February 12, 2014 8:06 am
Rogers announced their Q4 and 2013 year-end results today. This is the first time we’ve heard from new President and CEO Guy Laurence, who stepped into the role when Nadir Mohamed departed on December 2nd.
Laurence stated on his first month that “While I’ve only been on the job a short while I believe we have a unique opportunity to move the business forward in ways that will be very rewarding for our customers, our shareholders and our employees. The foundation of the company is strong and we continue to generate healthy margins and cash flow, but our rate of growth has slowed. Currently, I’m criss-crossing the country listening to all of our key stakeholders to hear their feedback and to develop a detailed plan that will build on our legacy and grow shareholder value for many years to come. I know we can do better and this is a key focus for me and the management team.”

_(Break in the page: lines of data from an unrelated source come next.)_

-- ==== Sys2Proof/Laws/Memory.lean ====
section
/-! SUPPORT. Reads after writes, and the canonical form: every operation on a memory or a set of addresses keeps it. -/

namespace Sys2Proof.Machine

/-! ### Looking up -/

theorem lookupCell_insertCell_same (a : Nat) (v : Byte) (cs : List Host.Cell) :
    lookupCell a (insertCell a v cs) = some v := by
  induction cs with
  | nil => simp [insertCell, lookupCell]
  | cons c cs ih =>
    obtain ⟨b, u⟩ := c
    simp only [insertCell]
    split
    · simp [lookupCell]
    · split
      · simp [lookupCell]
      · simp [lookupCell, *]

theorem lookupCell_insertCell_ne {a b : Nat} (h : b ≠ a) (v : Byte) (cs : List Host.Cell) :
    lookupCell b (insertCell a v cs) = lookupCell b cs := by
  induction cs with
  | nil => simp [insertCell, lookupCell, h]
  | cons c cs ih =>
    obtain ⟨d, u⟩ := c
    simp only [insertCell]
    split
    · simp [lookupCell, h]
    · split
      · next e => subst e; simp [lookupCell, h]
      · simp [lookupCell, ih]

theorem lookupCell_eraseCell_same (a : Nat) (cs : List Host.Cell) : lookupCell a (eraseCell a cs) = none := by
  induction cs with
  | nil => rfl
  | cons c cs ih =>
    obtain ⟨b, u⟩ := c
    simp only [eraseCell]
    split
    · exact ih
    · simp [lookupCell, *]

theorem lookupCell_eraseCell_ne {a b : Nat} (h : b ≠ a) (cs : List Host.Cell) :
    lookupCell b (eraseCell a cs) = lookupCell b cs := by
  induction cs with
  | nil => rfl
  | cons c cs ih =>
    obtain ⟨d, u⟩ := c
    simp only [eraseCell]
    split
    · next e => subst e; simp [lookupCell, h, ih]
    · simp [lookupCell, ih]

/-- A read after a write to the same address gives the byte written. -/
@[simp] theorem Memory.read_write_same (m : Memory) (a : Nat) (v : Byte) : (m.write a v).read a = v := by
  unfold Memory.read Memory.write
  split
  · next h => simp [lookupCell_eraseCell_same, h]
  · simp [lookupCell_insertCell_same]

/-- A write leaves every other address as it was. -/
theorem Memory.read_write_ne {a b : Nat} (h : b ≠ a) (m : Memory) (v : Byte) : (m.write a v).read b = m.read b := by
  unfold Memory.read Memory.write
  split
  · simp [lookupCell_eraseCell_ne h]
  · simp [lookupCell_insertCell_ne h]

/-! ### The canonical form -/

theorem rising_weaken {p q : Nat} (h : p ≤ q) {as : List Nat} (r : risingFrom (some q) as = true) :
    risingFrom (some p) as = true := by
  cases as with
  | nil => rfl
  | cons a as =>
    simp only [risingFrom, Bool.and_eq_true, decide_eq_true_eq] at r ⊢
    exact ⟨by omega, r.2⟩

theorem rising_none {p : Nat} {as : List Nat} (r : risingFrom (some p) as = true) : risingFrom none as = true := by
  cases as with
  | nil => rfl
  | cons a as =>
    simp only [risingFrom, Bool.and_eq_true] at r ⊢
    exact r.2

theorem insertAddr_rising_some (a p : Nat) (as : List Nat) (r : risingFrom (some p) as = true) (h : p < a) :
    risingFrom (some p) (insertAddr a as) = true := by
  induction as generalizing p with
  | nil => simp [insertAddr, risingFrom, h]
  | cons b as ih =>
    simp only [risingFrom, Bool.and_eq_true, decide_eq_true_eq] at r
    simp only [insertAddr]
    split
    · next hab => simp [risingFrom, h, hab, r.2]
    · split
      · simp [risingFrom, r.1, r.2]
      · simp only [risingFrom, Bool.and_eq_true, decide_eq_true_eq]
        exact ⟨r.1, ih b r.2 (by omega)⟩

theorem insertAddr_rising (a : Nat) (as : List Nat) (r : risingFrom none as = true) :
    risingFrom none (insertAddr a as) = true := by
  cases as with
  | nil => simp [insertAddr, risingFrom]
  | cons b as =>
    simp only [risingFrom] at r
    simp only [insertAddr]
    split
    · next hab => simp [risingFrom, hab, r]
    · split
      · simp [risingFrom, r]
      · simpa only [risingFrom] using insertAddr_rising_some a b as r (by omega)

theorem mem_insertAddr (a b : Nat) (as : List Nat) : b ∈ insertAddr a as ↔ b = a ∨ b ∈ as := by
  induction as with
  | nil => simp [insertAddr]
  | cons c as ih =>
    simp only [insertAddr]
    split
    · simp
    · split
      · next e => subst e; simp
      · simp only [List.mem_cons, ih]; tauto

/-- Putting an address below 2^32 into a canonical set keeps it canonical. -/
theorem addrsWf_insertAddr {a : Nat} {as : List Nat} (h : addrsWf as = true) (ha : a < 4294967296) :
    addrsWf (insertAddr a as) = true := by
  simp only [addrsWf, Bool.and_eq_true, List.all_eq_true, decide_eq_true_eq] at h ⊢
  refine ⟨insertAddr_rising a as h.1, fun b hb => ?_⟩
  rcases (mem_insertAddr a b as).1 hb with rfl | hb
  · exact ha
  · exact h.2 b hb

/-- The addresses of `insertCell` are those of `insertAddr`. -/
theorem insertCell_addrs (a : Nat) (v : Byte) (cs : List Host.Cell) :
    (insertCell a v cs).map (·.1) = insertAddr a (cs.map (·.1)) := by
  induction cs with
  | nil => rfl
  | cons c cs ih =>
    obtain ⟨b, u⟩ := c
    simp only [insertCell, List.map_cons, insertAddr]
    split
    · rfl
    · split
      · next e => subst e; rfl
      · simp [ih]

theorem eraseCell_rising (a p : Nat) (cs : List Host.Cell) (r : risingFrom (some p) (cs.map (·.1)) = true) :
    risingFrom (some p) ((eraseCell a cs).map (·.1)) = true := by
  induction cs generalizing p with
  | nil => rfl
  | cons c cs ih =>
    obtain ⟨b, u⟩ := c
    simp only [List.map_cons, risingFrom, Bool.and_eq_true, decide_eq_true_eq] at r
    simp only [eraseCell]
    split
    · exact ih p (rising_weaken (by omega) r.2)
    · simp only [List.map_cons, risingFrom, Bool.and_eq_true, decide_eq_true_eq]
      exact ⟨r.1, ih b r.2⟩

theorem eraseCell_rising_none (a : Nat) (cs : List Host.Cell) (r : risingFrom none (cs.map (·.1)) = true) :
    risingFrom none ((eraseCell a cs).map (·.1)) = true := by
  cases cs with
  | nil => rfl
  | cons c cs =>
    obtain ⟨b, u⟩ := c
    simp only [List.map_cons, risingFrom] at r
    simp only [eraseCell]
    split
    · exact rising_none (eraseCell_rising a b cs r)
    · simpa only [List.map_cons, risingFrom] using eraseCell_rising a b cs r

theorem mem_eraseCell {a : Nat} {c : Host.Cell} {cs : List Host.Cell} (h : c ∈ eraseCell a cs) : c ∈ cs := by
  induction cs with
  | nil => exact h
  | cons d cs ih =>
    obtain ⟨b, u⟩ := d
    simp only [eraseCell] at h
    split at h
    · exact List.mem_cons_of_mem _ (ih h)
    · rcases List.mem_cons.1 h with h | h
      · exact h ▸ List.mem_cons_self
      · exact List.mem_cons_of_mem _ (ih h)

theorem mem_insertCell {a : Nat} {v : Byte} {c : Host.Cell} {cs : List Host.Cell} (h : c ∈ insertCell a v cs) :
    c = (a, v) ∨ c ∈ cs := by
  induction cs with
  | nil => exact .inl (by simpa [insertCell] using h)
  | cons d cs ih =>
    obtain ⟨b, u⟩ := d
    simp only [insertCell] at h
    split at h
    · simpa using h
    · split at h
      · rcases List.mem_cons.1 h with h | h
        · exact .inl h
        · exact .inr (List.mem_cons_of_mem _ h)
      · rcases List.mem_cons.1 h with h | h
        · exact .inr (h ▸ List.mem_cons_self)
        · exact (ih h).imp_right (List.mem_cons_of_mem _)

/-- The cells of a memory after a write are those before it and the one written. -/
theorem Memory.mem_write_cells {m : Memory} {a : Nat} {v : Byte} {c : Host.Cell} (h : c ∈ (m.write a v).cells) :
    c = (a, v) ∨ c ∈ m.cells := by
  unfold Memory.write at h
  split at h
  · exact .inr (mem_eraseCell h)
  · exact mem_insertCell h

@[simp] theorem Memory.write_fill (m : Memory) (a : Nat) (v : Byte) : (m.write a v).fill = m.fill := rfl

/-- A write at an address below 2^32 keeps the canonical form. -/
theorem Memory.wf_write {m : Memory} {a : Nat} (v : Byte) (h : m.wf = true) (ha : a < 4294967296) :
    (m.write a v).wf = true := by
  simp only [Memory.wf, Bool.and_eq_true, List.all_eq_true, bne_iff_ne, ne_eq] at h ⊢
  unfold Memory.write
  split
  · simp only [addrsWf, Bool.and_eq_true, List.all_eq_true, decide_eq_true_eq, List.mem_map] at h ⊢
    refine ⟨⟨eraseCell_rising_none a _ h.1.1, ?_⟩, fun c hc => h.2 c (mem_eraseCell hc)⟩
    rintro _ ⟨c, hc, rfl⟩
    exact h.1.2 _ ⟨c, mem_eraseCell hc, rfl⟩
  · next hv =>
    refine ⟨by rw [insertCell_addrs]; exact addrsWf_insertAddr h.1 ha, fun c hc => ?_⟩
    rcases mem_insertCell hc with rfl | hc
    · exact hv
    · exact h.2 c hc

/-- The memory of the reset state has the canonical form. -/
theorem Memory.wf_reset : State.reset.mem.wf = true := by decide

end Sys2Proof.Machine
end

As for Q4 specific wireless results, Rogers reported a 4% decline in wireless revenue ($1,851b) and this was directly caused by “lower priced roaming plans and pricing changes associated with our new simplified plans.” For the year 2013 wireless revenues topped $7,270b. Rogers subscriber base is now sitting at 9,503,000 — 8,074,000 postpaid and 1,429,000 prepaid — which a slight increase of 5,000 subs from last quarter. Rogers says the the reason for the slow in subscribers was blamed on the industry transition from 3-year to 2-year plans and the recent adoption of the CRTC Wireless Code.
Blended ARPU (Average Revenue Per User) was $58.59. Data ARPU was $28.95, up $3.23 over last year. Voice ARPU was $29.64 and saw a massive drop of $5.12. 75% total postpaid subscribers now have a smartphone.